If nausea and vomiting persist, combine pyridoxine 25 mg PO every eight hours with doxylamine succinate 12.5 mg. Both drugs work better together than they do separately.
With refractory vomiting, 350 mg PO TID of ginger pills may be given.

Antihistamines like dimenhydrinate, meclizine, and diphenhydramine are on the second line. It is best to stop using doxylamine-pyridoxine before beginning a new antihistamine.
Promethazine 12.5 mg PO or rectally, Metoclopramide 10 mg PO every eight hours, and Ondansetron 4 to 8 mg PO or IV every eight hours


Referral: Inpatient management is necessary for IV fluids and antiemetics when symptoms are resistant to outpatient treatment.
Referral to gastroenterology or surgery if an other diagnosis is more consistent with the cause of the nausea and vomiting.

 If a referral to psychiatry or psychology is necessary, they may also take that into consideration.

Further Therapies 
Although their effectiveness is debatable, glucocorticoids (methylprednisolone 16 mg IV every eight hours for 48 to 72 hours) can be explored in severe and resistant instances.
Cimetidine and ranitidine as an additional therapy to lessen heartburn and acid reflux

Surgical Techniques 

Rarely, tube feeding or parenteral nourishment is used if all pharmacologic and nonpharmacologic therapies fail and weight loss persists. Parenteral feeding is recommended over enteral nutrition, which can reduce nausea and vomiting. Enteral nutrition can be administered via the gastric or duodenal routes.

Healthcare Alternatives 

Acupressure and acupuncture have conflicting results, although ginger 350 mg PO every six hours may be helpful.
In cases of severe hyperemesis, acupressure bands at the Neiguan point are a successful adjuvant therapy.
Medical hypnosis might be a useful addition to the standard course of medical treatment, but further research is required.

Admission, usually outpatient therapy, enteral volume and nutrition repletion, but early enteral tube feeding does not enhance maternal or perinatal outcomes.

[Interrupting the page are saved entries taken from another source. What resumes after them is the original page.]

/-- The codes MSGDEC leaves in ERRKIND. -/
theorem msgdec_errKind {s t : State} (h : exec .msgdec s = .next t) : t.errKind ∈ [0#4, 1#4, 2#4, 3#4, 4#4, 5#4, 9#4] := by
  cases msgdec_effect h with
  | bad _ ht => simp [ht, ErrKind.code]
  | fails k pos w _ _ _ hk ht =>
    have hsub : [1#4, 2#4, 3#4, 4#4, 5#4] ⊆ [0#4, 1#4, 2#4, 3#4, 4#4, 5#4, 9#4] := by decide
    rw [ht, failMsgdec, raise_errKind]
    exact hsub hk.code_mem
  | ends w _ _ _ _ _ ht => simp [ht, finishMsgdec]

/-- Settles O27: each command's own codes; FMT, CLEAR and BADCMD have one outcome each. -/
theorem kindsEachCommandRaises : Obligations.KindsEachCommandRaises := by
  refine fun s t => ⟨uvenc_errKind, uvdec_errKind, msgenc_errKind, msgdec_errKind, fun h => ?fmt, fun h => ?clear, fun v h => ?badcmd⟩
  all_goals
    obtain rfl := next_inj h
    rfl

end Sys2Proof.Machine

namespace Sys2Proof.Machine

/-! # Reset, and the turns of the engine and the host -/

/-! ## The reset transaction (R280)

What R57 speaks of does not depend on what a reset keeps, which is the parameters and the host's list. -/

/-- A reset leaves the bytes of the state after reset. -/
theorem byteAtSpace_resetBlock (s : State) (id idx : Nat) :
    byteAtSpace (resetBlock s) id idx = byteAtSpace State.reset id idx := rfl

/-- A reset has exactly the effect of R57: an array has the same length under any parameters. -/
theorem afterReset_resetBlock (s : State) : AfterReset (resetBlock s) := by
  obtain ⟨hregisters, harrays, hbuffers, htrace, hengine⟩ := resetStateIsAllZero
  refine ⟨hregisters, fun id idx h3 h7 hidx => ?arrays, hbuffers, htrace, hengine⟩
  case arrays =>
    rw [byteAtSpace_resetBlock]
    exact harrays id idx h3 h7 (capacity_of_array h3 h7 _ _ ▸ hidx)

/-- Settles O2: the transaction answers `resetBlock`, which keeps the parameters and the host's list. -/
theorem resetTransactionResetsTheBlock : Obligations.ResetTransactionResetsTheBlock :=
  fun s => ⟨resetBlock s, rfl, afterReset_resetBlock s, rfl, rfl⟩

/-! ## The commands straight after reset (R282)

Every operand is 0: the value and the nibble are literals, the path is empty, no byte of a datagram is there, and the code
is 0.00. So no command reads a buffer. -/

/-- The first success sets DONE and its own unit's flag (R23, R259). -/
theorem statusSucceed_zero :
    statusSucceed .uvv 0#8 = 0x11#8 ∧ statusSucceed .encv 0#8 = 0x21#8 ∧ statusSucceed .fmtv 0#8 = 0x81#8 := by decide

/-- The first failure sets DONE and ERR alone (R23, R255). -/
theorem statusFail_zero : statusFail (some .decv) 0#8 = 0x03#8 := by decide

/-- The request without token and path, of message id 0, is its header (R112). -/
theorem State.packet_of_zero {s : State} (htkl : s.encTkl = 0#4) (hmid : s.midSrc = 0#16) (hpath : s.pathLen = 0) :
    s.packet = [0x40#8, 0x01#8, 0x00#8, 0x00#8] := by
  rw [State.packet, State.tokenSource, State.pathBytes, htkl, hmid, hpath, bytesFrom_zero]
  rfl

/-- MSGENC at operands that are 0 emits that header (R150). -/
theorem exec_msgenc_of_zero {s : State} (hcfg : s.cfg.legal = true) (htkl : s.encTkl = 0#4) (hmid : s.midSrc = 0#16)
    (hpath : s.pathLen = 0) :
    exec .msgenc s = .next (finishMsgenc 4 { s with tx := s.tx.writeBytes 0 [0x40#8, 0x01#8, 0x00#8, 0x00#8] }) := by
  rw [exec_msgenc_of_legal hcfg (by simp [htkl]) (by simp [hpath]), State.packet_of_zero htkl hmid hpath]
  rfl

/-- MSGDEC of a datagram too short for a header (R172). -/
theorem exec_msgdec_short {s : State} (hmax : s.rxLen ≤ s.cfg.rxMax) (h : s.rxLen < 4) :
    exec .msgdec s = .next (raise (.msgdec 0 0) .truncatedBuffer 0 { s with trace := [] }) := by
  rw [exec_msgdec_of_le hmax, decodeDatagram_short h]

/-- The characters of code 0.00 (R210). -/
theorem formatString_zero : formatString (classOf 0#8) (detailOf 0#8) = #v[0x30#8, 0x2E#8, 0x30#8, 0x30#8] := by decide

/-- Settles O3: each command's own rule at operands that are 0. -/
theorem commandsStraightAfterReset : Obligations.CommandsStraightAfterReset := by
  rintro rx path s rfl
  obtain ⟨huvv, hencv, hfmtv⟩ := statusSucceed_zero
  have hlegal : State.reset.cfg.legal = true := by decide
  exact ⟨⟨_, exec_uvenc (uvarEncode_literal (nib := 0#4) (Nat.zero_le _)), huvv, rfl, rfl⟩,
    ⟨_, exec_uvdec_of_ok (Nat.zero_le _) (Nat.zero_le _) (uvarDecode_literal (nib := 0#4) (Nat.zero_le _) _ _ _), huvv, rfl⟩,
    ⟨_, exec_msgenc_of_zero hlegal rfl rfl rfl, hencv, rfl, rfl⟩,
    ⟨_, exec_msgdec_short (Nat.zero_le _) (Nat.zero_lt_succ 3), statusFail_zero, rfl, rfl⟩,
    ⟨_, exec_fmt _, hfmtv, formatString_zero⟩⟩

/-! ## The engine and the host take turns (R225, R281) -/

/-- With nothing asked the idle engine stays as it is. -/
theorem step_idle_of_nil {s : State} (he : s.engine = .idle) (hh : s.host = []) : step s = .next s := by
  simp only [step, he, hh]

/-- What a step of a running command may not touch: the host's list, its reply and the parameters. -/
def State.SameSurroundings (s t : State) : Prop := t.host = s.host ∧ t.reply = s.reply ∧ t.cfg = s.cfg

/-- A wire item keeps the surroundings. -/
theorem ItemEffect.sameSurroundings {i : Instr} {s t : State} (h : ItemEffect i s t) : s.SameSurroundings t := by
  obtain ⟨-, -, hcfg, hhost, hreply⟩ := h.frame.surroundings
  exact ⟨hhost, hreply, hcfg⟩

In rare severe cases, parenteral therapy in the hospital or at home may be necessary.


Constant Care 
10% of hyperemesis gravidarum individuals experience symptoms throughout the entire pregnancy.

Take Action 

The degree of nausea and vomiting can have an impact on one's overall quality of life and future prospects for conception.

patient observation
If the condition is severe, daily weight checks should be performed. Ketosis, hypokalemia, and acid-base abnormalities brought on by hyperemesis should all be carefully watched for.

Diet: As tolerated, bland or watery diet

 A diet high in protein and carbs, such as fruit, cheese, eggs, steak, chicken, vegetables, toast, crackers, and rice, is recommended for outpatients. High-fat foods and spicy meals should be avoided by patients. Every hour or so, encourage tiny quantities at a time.

Modification of Lifestyle 
Psychosocial problems, such as potential ambivalence regarding the pregnancy, should be paid attention to.
To prevent volume depletion, patients should be advised to routinely consume tiny amounts of fluid.
Steer clear of specific meals that are known to irritate the sufferer.
Nutrients that are wet to dry (sherbet, broth, crackers with gelatin on them, toast)

Self-limited sickness with a favorable prognosis if the patient's weight is kept at >95% of pre-pregnancy levels.
The mortality rate for pregnant patients who develop hemorrhagic retinitis is 50%.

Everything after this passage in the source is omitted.